In many ways this makes Madeline a terrifying enemy – far more so than her mighty magic – her ability to plan, always thinking three or four steps ahead, always having a plan b or a plan c made her far more of a threat to Gin than any previous enemy with powerful magic and a large army of goons.
It also means Gin fights back in a more involved manner than just “I will sneak in and stab it until it does.” Instead she was very very cunning which I appreciated a lot
I also really liked that while Madeline did target Gin’s friends, we didn’t have the inevitable “oh you would all be better off without me” angst scene that is almost compulsory in Urban Fantasy. Gin knows how valuable she is to her friends, she knows she matters to them, she knows that their being targeted isn’t her fault – for that matter, after the events of the last 11 books, she knows they’d all be dead without her. More, she involves her friends in her plans to turn the tide because they are integral to her life and her success. Gin isn’t a lone hunter and she’s better for that – she has good friends, excellent friends, who have skills and capabilities that match Gin’s and are fully worthy of (and get) her respect.
On a pure childish glee front, this book also had one of those awesome turning points when you know People Who Deserve It are Going To Be Very Very Sorry and I don’t even care if it’s shallow, I love that moment. That moment when the protagonist takes off the gloves, metaphorically says “right, that’s it” and then epic follows.
The ending was also excellent in two main ways. The first was that it looked back on Gin’s life and the whole Snow vs Monroe family feud, how it began, how it continued and even made Gin look sympathetically back on Mab who tried to kill her as a child. It’s complex and nuanced and I really liked it. It also looks forward to something I mentioned in the last book – a shifting focus in the book towards the wider conditions in Southtown and the corruption rather than just an individual case. The book ends with Gin in a very new and very awkward position that demands she not just keep to herself any further – I really look forward to how this develops.

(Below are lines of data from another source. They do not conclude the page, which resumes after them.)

theorem rg_upsettStep_eq {W : Nat} {s0 : State} {u : Sys2Proof.UpsettInput} {n : Nat} {s : State} (hw : 49131 ||| W = W) (hs : Rg W s0 s) {s' : State} {x'} (e' : State.upsettStep u n s = (s', x')) :
    Rg W s0 s' := by
  unfold State.upsettStep at e'
  repeat' first
    | with_reducible assumption
    | split at e'
    | with_reducible refine rg_seedDraw ?_
    | refine rg_stepFw_eq (Fr.sub (V := 49131) rfl hw) ?_ (by with_reducible assumption)
    | refine rg_stepNor_eq (Fr.sub (V := 49131) rfl hw) ?_ (by with_reducible assumption)
    | refine rg_stepSram_eq ?_ (by with_reducible assumption)
    | refine rg_stepDram_eq (Fr.sub (V := 49131) rfl hw) ?_ (by with_reducible assumption)
    | refine rg_stepWeavers_eq (Fr.sub (V := 49131) rfl hw) ?_ (by with_reducible assumption)
    | refine rg_stepRim_eq (Fr.sub (V := 49131) rfl hw) ?_ (by with_reducible assumption)
    | refine rg_stepSensors_eq (Fr.sub (V := 49131) rfl hw) ?_ (by with_reducible assumption)
    | refine rg_stepPath_eq ?_ (by with_reducible assumption)

theorem rg_upsettStep {W : Nat} {s0 : State} {u : Sys2Proof.UpsettInput} {n : Nat} {s : State} (hw : 49131 ||| W = W) (hs : Rg W s0 s) : Rg W s0 (State.upsettStep u n s).1 :=
  Rg.of_eq fun _ _ e' => rg_upsettStep_eq hw hs e'

theorem rg_runSteps_eq {W : Nat} {s0 : State} {u : Sys2Proof.UpsettInput} {a : List Nat} {a2 : State} (hw : 49131 ||| W = W) (ha2 : Rg W s0 a2) {s' : State} {x'} (e' : State.runSteps u a a2 = (s', x')) :
    Rg W s0 s' := by
  induction a generalizing u a2 with
  | nil =>
    unfold State.runSteps at e'
    repeat' first
      | with_reducible assumption
      | ((with_reducible refine Rg.of_pair ?_ e'); clear e')
  | cons y l ih =>
    unfold State.runSteps at e'
    repeat' first
      | with_reducible assumption
      | (extract_lets +onlyGivenNames z at e'; guard_hyp z : State := _; refine Rg.cut (x := z) ?_ (fun _ => ?_); rotate_left; clear_value z; revert z; intro _ e' _; rotate_left; unfold z; clear e'; clear z)
      | (extract_lets +onlyGivenNames z at e'; guard_hyp z : State × _ := _; revert z; intro _ e')
      | split at e'
      | refine ih ?_ (by with_reducible assumption)
      | with_reducible refine rg_upsettStep hw ?_
      | with_reducible refine Rg.setField (Fr.bit hw rfl) ?_
      | with_reducible refine Rg.setReg (Fr.bit hw (by rw [blk_GLB_UPSETT_MS_1]; decide)) ?_
      | ((with_reducible refine Rg.of_pair ?_ e'); clear e')

theorem rg_runSteps {W : Nat} {s0 : State} {u : Sys2Proof.UpsettInput} {a : List Nat} {a2 : State} (hw : 49131 ||| W = W) (ha2 : Rg W s0 a2) : Rg W s0 (State.runSteps u a a2).1 :=
  Rg.of_eq fun _ _ e' => rg_runSteps_eq hw ha2 e'

theorem rg_upsett_eq {W : Nat} {s0 : State} {s : State} {u : Sys2Proof.UpsettInput} {auto : Bool} (hw : 49131 ||| W = W) (hs : Rg W s0 s) {s' : State} {x'} (e' : State.upsett s u auto = (s', x')) :
    Rg W s0 s' := by
  unfold State.upsett at e'
  repeat' first
    | intro _
    | with_reducible assumption
    | (extract_lets +onlyGivenNames z at e'; guard_hyp z : State := _; refine Rg.cut (x := z) ?_ (fun _ => ?_); rotate_left; clear_value z; revert z; intro _ e' _; rotate_left; unfold z; clear e'; clear z)
    | (extract_lets +onlyGivenNames z at e'; clear_value z; revert z; intro _ e')
    | split at e'
    | with_reducible refine rg_clearJob (Fr.sub (V := 49131) rfl hw) ?_
    | with_reducible refine rg_enterMode (Fr.sub (V := 49131) rfl hw) ?_
    | with_reducible refine Rg.setReg (Fr.bit hw rfl) ?_
    | with_reducible refine Rg.setField (Fr.bit hw rfl) ?_
    | with_reducible apply Rg.ite
    | refine rg_runSteps_eq hw ?_ (by with_reducible assumption)
    | ((with_reducible refine Rg.of_pair ?_ e'); clear e')
    | (with_reducible refine Rg.of ?_); with_reducible assumption

theorem rg_upsett {W : Nat} {s0 : State} {s : State} {u : Sys2Proof.UpsettInput} {auto : Bool} (hw : 49131 ||| W = W) (hs : Rg W s0 s) : Rg W s0 (State.upsett s u auto).1 :=
  Rg.of_eq fun _ _ e' => rg_upsett_eq hw hs e'

theorem rg_setMode {W : Nat} {s0 : State} {s : State} {r : Nat} {n : Mode} {u : Sys2Proof.UpsettInput} (hw : 131071 ||| W = W) (hs : Rg W s0 s) :
    Rg W s0 (State.setMode s r n u) := by
  unfold State.setMode
  repeat' first
    | intro _
    | with_reducible assumption
    | (extract_lets +onlyGivenNames z; guard_hyp z : State := _; refine Rg.cut (x := z) ?_ (fun _ => ?_); rotate_left; clear_value z; revert z; intro _ _; rotate_left; unfold z; clear z)
    | with_reducible refine rg_autoRun hw ?_
    | with_reducible refine rg_answer (Fr.sub (V := 131071) rfl hw) ?_
    | with_reducible refine rg_enterMode (Fr.sub (V := 131071) rfl hw) ?_
    | with_reducible apply Rg.ite
    | refine rg_upsett_eq (Fr.sub (V := 131071) rfl hw) ?_ (by with_reducible assumption)
    | split

theorem rg_execUpsettAutoStart {W : Nat} {s0 : State} {t : Nat} {u : Sys2Proof.UpsettInput} {sx : State} (hw : 131071 ||| W = W) (hsx : Rg W s0 sx) :
    RgO W s0 (execUpsettAutoStart t u sx) := by
  unfold execUpsettAutoStart
  repeat' first
    | intro _
    | with_reducible assumption
    | (extract_lets +onlyGivenNames z; guard_hyp z : State := _; refine RgO.cut (x := z) ?_ (fun _ => ?_); rotate_left; clear_value z; revert z; intro _ _; rotate_left; unfold z; clear z)
    | with_reducible refine rg_at_ ?_
    | with_reducible refine rg_finish (Fr.sub (V := 131071) rfl hw) ?_ ?_
    | with_reducible refine rg_upsett (Fr.sub (V := 131071) rfl hw) ?_
    | with_reducible refine rg_autoRun hw ?_
    | with_reducible apply Rg.ite

theorem rg_execSetMode {W : Nat} {s0 : State} {ring : Nat} {t : Nat} {u : Sys2Proof.UpsettInput} {sx : State} (hw : 131071 ||| W = W) (hsx : Rg W s0 sx) :
    RgO W s0 (execSetMode ring t u sx) := by
  unfold execSetMode
  repeat' first
    | intro _
    | with_reducible assumption
    | (extract_lets +onlyGivenNames z; guard_hyp z : State := _; refine RgO.cut (x := z) ?_ (fun _ => ?_); rotate_left; clear_value z; revert z; intro _ _; rotate_left; unfold z; clear z)
    | (extract_lets +onlyGivenNames z; clear_value z; revert z; intro _)
    | with_reducible refine rg_at_ ?_
    | with_reducible refine rg_finish (Fr.sub (V := 131071) rfl hw) ?_ ?_
    | with_reducible refine rg_checked (Fr.sub (V := 131071) rfl hw) ?_ ?_
    | with_reducible refine rg_refuse (Fr.sub (V := 131071) rfl hw) ?_
    | with_reducible refine rg_setMode hw ?_
    | with_reducible apply Rg.ite
    | split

Now on to inclusion – we have some excellent points with a large number of skilled and diverse women in Gin’s friend group (Bria, Sophia, Jo-Jo, Roslyn – even Catalina and Violet) as well as among the powerful enemies. I can’t fault how the women are portrayed in this book.
On POC, we have a number of background side characters – but a large amount of Gin’s social group are also POC: Rolsyn, Xavier, Warren, Silvio, Catalina. Again, none of these characters I can fault for their portrayal… except for “screen” presence. Rosylun is probably the most prominent of them and she’s still a moderately minor member of the group – while Warren, Silvio, and Catalina are even more minor. When you look at Gin’s closest friends and the ones most involved with her: Owen, Finn, Bria, Jo-Jo, Sophia – they’re all White.
Silvio is also the book’s (the whole series for that matter) only LGBT portrayal-ish. I say “ish” because this is shaky: I know Silvio is gay or bisexual because of the last book. Because of a single line in the last book at that. It’s not exactly an impressive inclusion achievement.
This book has done a lot, with the past book, to revitalise the series for me. For a while now I’ve been worried about the series’ direction – or lack thereof – with a strong feeling it was spiralling down and that the horse being beaten here was well and truly dead. But now we have Gin in a new position, facing a new concept of enemies and quite possibly launching into an entirely new direction for her, her friends and the series itself. Maybe it’ll work, maybe not – but I’m excited to see it and in the meantime, Gin is still dishing out epic take downs with some excellent friends.